Jeffrey: Yeah, and I really take inspiration from her outlook and her optimism of life. I think it’s very, I think it’s very easy for disabled people to have a lot more find a lot more rage than joy in life. Um, but, and as you mentioned, or like, or she mentioned that the book would be. You know, a combination like she would, her ultimate goal is for people to find, um, you know, some, some joy in the book. There, there is also a little bit of rage, but, um, you know, I, I, and she’s also said that she’s so. Like she knows who she is. Right. So she’s, she’s very sure of herself. And I just find that to be very inspirational.
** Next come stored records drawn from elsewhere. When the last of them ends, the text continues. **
-- ==== Sys2Proof/Certificates/Slice0/Obligations.lean ====
section
/-!
DEFINITION. The statements for the provers. Each follows rules of the specification; where a statement rests on a choice of the model, its
text names the entry of the assumption log.
-/

open Sys2Proof Sys2Proof.Machine

/-- A step runs the command at the front of the queue, with the rest waiting. A step of a state whose queue begins with a command c is exec
of c on that state with the queue's rest. The queue is the model's own form of the commands that come from outside (log entry 20). -/
def Obligations.StepRunsTheFrontCommand : Prop :=
  ∀ (s : State) (c : Instr) (rest : List Instr), step { s with pending := c :: rest } = exec c { s with pending := rest }

/-- On an empty queue one S_CORE cycle passes, and the registers of configuration stay. With supply and with S_CORE running, a step on an
empty queue answers a next state in which the cycle count is one higher, no command has come, and memory is as it was. That an idle step
is one cycle is the model's choice (log entry 20). -/
def Obligations.IdleStepPassesOneCycle : Prop :=
  ∀ s : State, s.dev.dead = false → s.dev.ladder.coreLost = false → MemoryKept s → s.pending = [] →
    Yields (step s) (fun t => t.dev.now = s.dev.now + 1 ∧ Outside s t)

/-- At reset every register field holds its reset value, every watch is IDLE, the safe state holds, and both invariants hold. In the state
after reset every register field reads as its reset value, no field is staged, every watch is IDLE, every model is EMPTY, no source is
set, no session is open, no command waits, and SAFE and HOLD_BOOT read 1 with SAFE_OK 0. Memory lists nothing. The state meets the
invariants of EveryStepKeepsTheDeviceSafe and EveryStepKeepsTheMemoryForm. -/
def Obligations.ResetIsPowerOnState : Prop :=
  (∀ f : Fld, State.reset.dev.fld f = f.reset ∧ State.reset.dev.stagedFld f = f.reset) ∧
  (∀ w, State.reset.dev.watchOf w = Watch.idle) ∧ (∀ n, State.reset.dev.isSet n = false) ∧ (∀ n, State.reset.dev.session n = none) ∧
  (∀ a, State.reset.mem.byte a = 0) ∧ State.reset.pending = [] ∧
  State.reset.dev.on SNG.STAT_SAFE = true ∧ State.reset.dev.on SNG.STAT_HOLD_BOOT = true ∧ State.reset.dev.on SNG.STAT_SAFE_OK = false ∧
  Safe State.reset ∧ MemoryKept State.reset

/-- Every step keeps the device safe: what holds the safe state sets SAFE, and in it SAFE_OK, SAFE_HB and every VALID are low. From every
state that is safe, a step answers a next state that is safe: if a set source has severity SAFE or RESTART, or a die's ALARM is
asserted, or S_CORE is lost, then SAFE is 1; and while SAFE is 1, SAFE_OK, SAFE_HB and VALID of every TDM port are 0. -/
def Obligations.EveryStepKeepsTheDeviceSafe : Prop :=
  ∀ s t : State, Safe s → step s = .next t → Safe t

/-- Every step keeps the memory's canonical form and applies every write that its command queued. From every state whose memory is canonical
and in which no write waits, a step answers a next state with the same two properties. The canonical form and the queue of writes are
the model's own (log entry 7). -/
def Obligations.EveryStepKeepsTheMemoryForm : Prop :=
  ∀ s t : State, MemoryKept s → step s = .next t → MemoryKept t

/-- No command stops the device: exec answers a next state for every command and every state. For every command and every state, exec
answers a next state: neither a fault nor a refusal ends a run. -/
def Obligations.EveryCommandAnswersANextState : Prop :=
  ∀ (c : Instr) (s : State), ∃ t : State, exec c s = .next t

/-- An access to register space that is narrower than 32 bits or not aligned to 4 bytes ends with an error response and has no effect. A
write with another size than 4 bytes, or at an address that is no multiple of 4, by any master, with any value, answers with an error
response and changes no register, nor anything else. A read of that kind answers with an error response. -/
def Obligations.NarrowOrUnalignedAccessesFail : Prop :=
  ∀ (s : State) (mid a v bytes : Nat), s.dev.dead = false → s.dev.memsys.writes = [] → bytes ≠ 4 ∨ a % 4 ≠ 0 →
    Yields (exec (.registerWrite mid a v bytes) s) (fun t => t.dev.resp = .error ∧ RegsOnly [] s t) ∧
    (s.dev.busRead mid a bytes).resp = .error ∧ ∀ f, (s.dev.busRead mid a bytes).fld f = s.dev.fld f

/-- A register write takes effect, is staged, clears bits, is discarded or is rejected as the access type of the register says. One register
of each access type stands for its kind. RW (TWN_HANDOVER), and RW-S while its port is disabled (SGT_P_VMASK), take the value; RW-S
while the port is enabled discards the write and sets source 0. RWS (TCK_RELEASE) puts the value into the staged copy and leaves the
value in force. W1C (CRC_MISMATCH_MAP) clears the bits written as 1, but those that hardware sets in the same cycle. RO (WCH_COV_FRAME),
a staged-copy address and an offset without a register take the write without effect. RWL (SEC_PAIR_TAG_LO) takes the value with the
seal open, and discards the write and sets source 1 with the seal locked. A reserved value (MBX_CTRL with ACK_TIMEOUT 0) is rejected. A
split core's write to a guarded block, a write that its master cannot send to the block's die, and any write outside every region, end
with an error response. -/
def Obligations.RegisterWritesFollowTheirAccessTypes : Prop :=
  ∀ (s : State) (mid v : Nat), s.dev.dead = false → s.dev.memsys.writes = [] → v < 4294967296 → s.dev.splitMaster mid = false → s.dev.access mid .s = true →
    Yields (exec (.registerWrite mid TWN.HANDOVER_FRAME.addr v 4) s) (fun t =>
      t.dev.fld TWN.HANDOVER_FRAME = v ∧ t.dev.resp = .done ∧ RegsOnly [TWN.HANDOVER_FRAME.key] s t) ∧
    (∀ p, p < 6 →
      (s.dev.tdmEn p = false → Yields (exec (.registerWrite mid (SGT.P_VMASK_VMASK p).addr v 4) s) (fun t =>
        t.dev.fld (SGT.P_VMASK_VMASK p) = v % 65536 ∧ t.dev.resp = .done ∧ RegsOnly [(SGT.P_VMASK_VMASK p).key] s t)) ∧
      (s.dev.tdmEn p = true →
        Yields (exec (.registerWrite mid (SGT.P_VMASK_VMASK p).addr v 4) s) (fun t =>
          t.dev.fld (SGT.P_VMASK_VMASK p) = s.dev.fld (SGT.P_VMASK_VMASK p) ∧ t.dev.resp = .discarded ∧ t.dev.isSet 0 = true))) ∧
    Yields (exec (.registerWrite mid TCK.RELEASE_MARGIN.addr v 4) s) (fun t =>
      t.dev.stagedFld TCK.RELEASE_MARGIN = v % 2048 ∧ t.dev.fld TCK.RELEASE_MARGIN = s.dev.fld TCK.RELEASE_MARGIN ∧ t.dev.resp = .done ∧
      Frame [] (fun d => { d with resp := .idle, staged := [] }) s t) ∧
    (∀ i, i < 2 →
      Yields (exec (.registerWrite mid (CRC.MISMATCH_MAP_MISMATCH i).addr v 4) s) (fun t =>
        (∀ j, j < 32 → bit (t.dev.fld (CRC.MISMATCH_MAP_MISMATCH i)) j = (bit (s.dev.fld (CRC.MISMATCH_MAP_MISMATCH i)) j &&
          (!bit v j || s.dev.freshBit (CRC.MISMATCH_MAP_MISMATCH i) j))) ∧ t.dev.resp = .done ∧
        RegsOnly [(CRC.MISMATCH_MAP_MISMATCH i).key] s t)) ∧
    (∀ a, a ∈ [WCH.COV_FRAME_FRAME_NO.addr, TCK.RELEASE_MARGIN.addr + 32768, 0x01000040] →
      Yields (exec (.registerWrite mid a v 4) s) (fun t => t.dev.resp = .done ∧ RegsOnly [] s t)) ∧
    (s.dev.on SEC.STATE_SEALED = false → Yields (exec (.registerWrite mid SEC.PAIR_TAG_LO_TAG.addr v 4) s) (fun t =>
      t.dev.fld SEC.PAIR_TAG_LO_TAG = v ∧ t.dev.resp = .done ∧ RegsOnly [SEC.PAIR_TAG_LO_TAG.key] s t)) ∧
    (s.dev.on SEC.STATE_SEALED = true →
      Yields (exec (.registerWrite mid SEC.PAIR_TAG_LO_TAG.addr v 4) s) (fun t =>
        t.dev.fld SEC.PAIR_TAG_LO_TAG = s.dev.fld SEC.PAIR_TAG_LO_TAG ∧ t.dev.resp = .discarded ∧ t.dev.isSet 1 = true)) ∧
    (s.dev.on SEC.STATE_SEALED = false → v % 65536 = 0 → Yields (exec (.registerWrite mid MBX.CTRL_ACK_TIMEOUT.addr v 4) s) (fun t =>
      t.dev.resp = .rejected ∧ RegsOnly [] s t)) ∧
    (∀ other a, s.dev.splitMaster other = true → a % 4 = 0 → isBlock a = true → guarded (blockNo a) = true →
      Yields (exec (.registerWrite other a v 4) s) (fun t => t.dev.resp = .error ∧ RegsOnly [] s t)) ∧
    (∀ other, s.dev.access other .s = false → Yields (exec (.registerWrite other TWN.HANDOVER_FRAME.addr v 4) s) (fun t =>
      t.dev.resp = .error ∧ RegsOnly [] s t)) ∧
    (∀ a, a % 4 = 0 → isBlock a = false → ¬ (0x02000000 ≤ a ∧ a ≤ 0x020FFFFF) → ¬ (0x03000000 ≤ a ∧ a ≤ 0x03FFFFFF) →
      Yields (exec (.registerWrite mid a v 4) s) (fun t => t.dev.resp = .error ∧ RegsOnly [] s t))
Nataly: Yeah. That alone is an inspiration. Just knowing who you are enough to be like comfortable and confident in publishing that memoir the way you want it to be. Um, but also I think she’s kind of spotlighting how she said this, the diversity talk before this has just been kind of lip service. Um, especially when you’re saying like, oh, there’s joy, but there’s also rage. Like we haven’t really seen a diversity of even feeling when it comes to people that are usually not allowed or don’t have access to that power to publish. And so. Even that alone would give people more of an understanding of like the experience of, of disabled people. And that it’s not just, oh, I’m so sad or, oh, I’m so happy. I beat the odds. Like that’s just not the human experience at all. And so with her publishing this memoir, I feel like not only is it getting her experience out there and kind of broadening people’s perspectives, but hopefully it leads to a future of books like these, that people are able to read and fully understand people that aren’t like them that have been shoved out of the spotlight for so long.

Jeffrey: Absolutely. I look forward to seeing that future.